Records excerpted from a collection:
=-=-=-=-=

-- ==== Sys2Proof/Laws/PerInstr.lean ====
section
/-! SUPPORT. Statements made instruction by instruction about the written form. -/

namespace Sys2Proof.Laws.EncodedForm

/-- The written form of an instruction (R77, R81, R82): a symbol row is the packed word of its kind, a phase row the code of
its phase, and an operation, which has no bit pattern, its call with the operands it was given. -/
def Statement (i : Instr) : Prop :=
  match encode i with
  | .symbol w => ∃ k : Kind, i = k.instr ∧ w = kindWord k
  | .phase c => ∃ p : Phase, i = p.instr ∧ c = phaseCode p
  | .call op => i = instrOfCall op
  | .other _ _ => False

theorem zeroBit : Statement .zeroBit := ⟨.zeroBit, rfl, rfl⟩
theorem oneBit : Statement .oneBit := ⟨.oneBit, rfl, rfl⟩
theorem header : Statement .header := ⟨.header, rfl, rfl⟩
theorem pause : Statement .pause := ⟨.pause, rfl, rfl⟩
theorem endSymbol : Statement .endSymbol := ⟨.endSymbol, rfl, rfl⟩
theorem phIdle : Statement .phIdle := ⟨.idle, rfl, rfl⟩
theorem phHdr1 : Statement .phHdr1 := ⟨.hdr1, rfl, rfl⟩
theorem phF1 : Statement .phF1 := ⟨.f1, rfl, rfl⟩
theorem phPause : Statement .phPause := ⟨.pause, rfl, rfl⟩
theorem phHdr2 : Statement .phHdr2 := ⟨.hdr2, rfl, rfl⟩
theorem phF2 : Statement .phF2 := ⟨.f2, rfl, rfl⟩
theorem phSum : Statement .phSum := ⟨.sum, rfl, rfl⟩
theorem phCrc : Statement .phCrc := ⟨.crc, rfl, rfl⟩
theorem phEnd : Statement .phEnd := ⟨.endPhase, rfl, rfl⟩
theorem phSend : Statement .phSend := ⟨.send, rfl, rfl⟩
theorem phWait : Statement .phWait := ⟨.wait, rfl, rfl⟩
theorem phFault : Statement .phFault := ⟨.fault, rfl, rfl⟩
theorem checksum (data : List Byte) (start stop : Nat) : Statement (.checksum data start stop) := rfl
theorem encodeBits (data : List Byte) (start stop : Nat) : Statement (.encodeBits data start stop) := rfl
theorem transmit : Statement .transmit := rfl

end Sys2Proof.Laws.EncodedForm
end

=-=-=-=-=

TASK OBJECTIVE.
The expected answer is an exact copy of the lines beginning at the one with "theorem checksum (data" and running to the end of the entries above.

SOLUTION TO THIS PROBLEM.
theorem checksum (data : List Byte) (start stop : Nat) : Statement (.checksum data start stop) := rfl
theorem encodeBits (data : List Byte) (start stop : Nat) : Statement (.encodeBits data start stop) := rfl
theorem transmit : Statement .transmit := rfl

end Sys2Proof.Laws.EncodedForm
end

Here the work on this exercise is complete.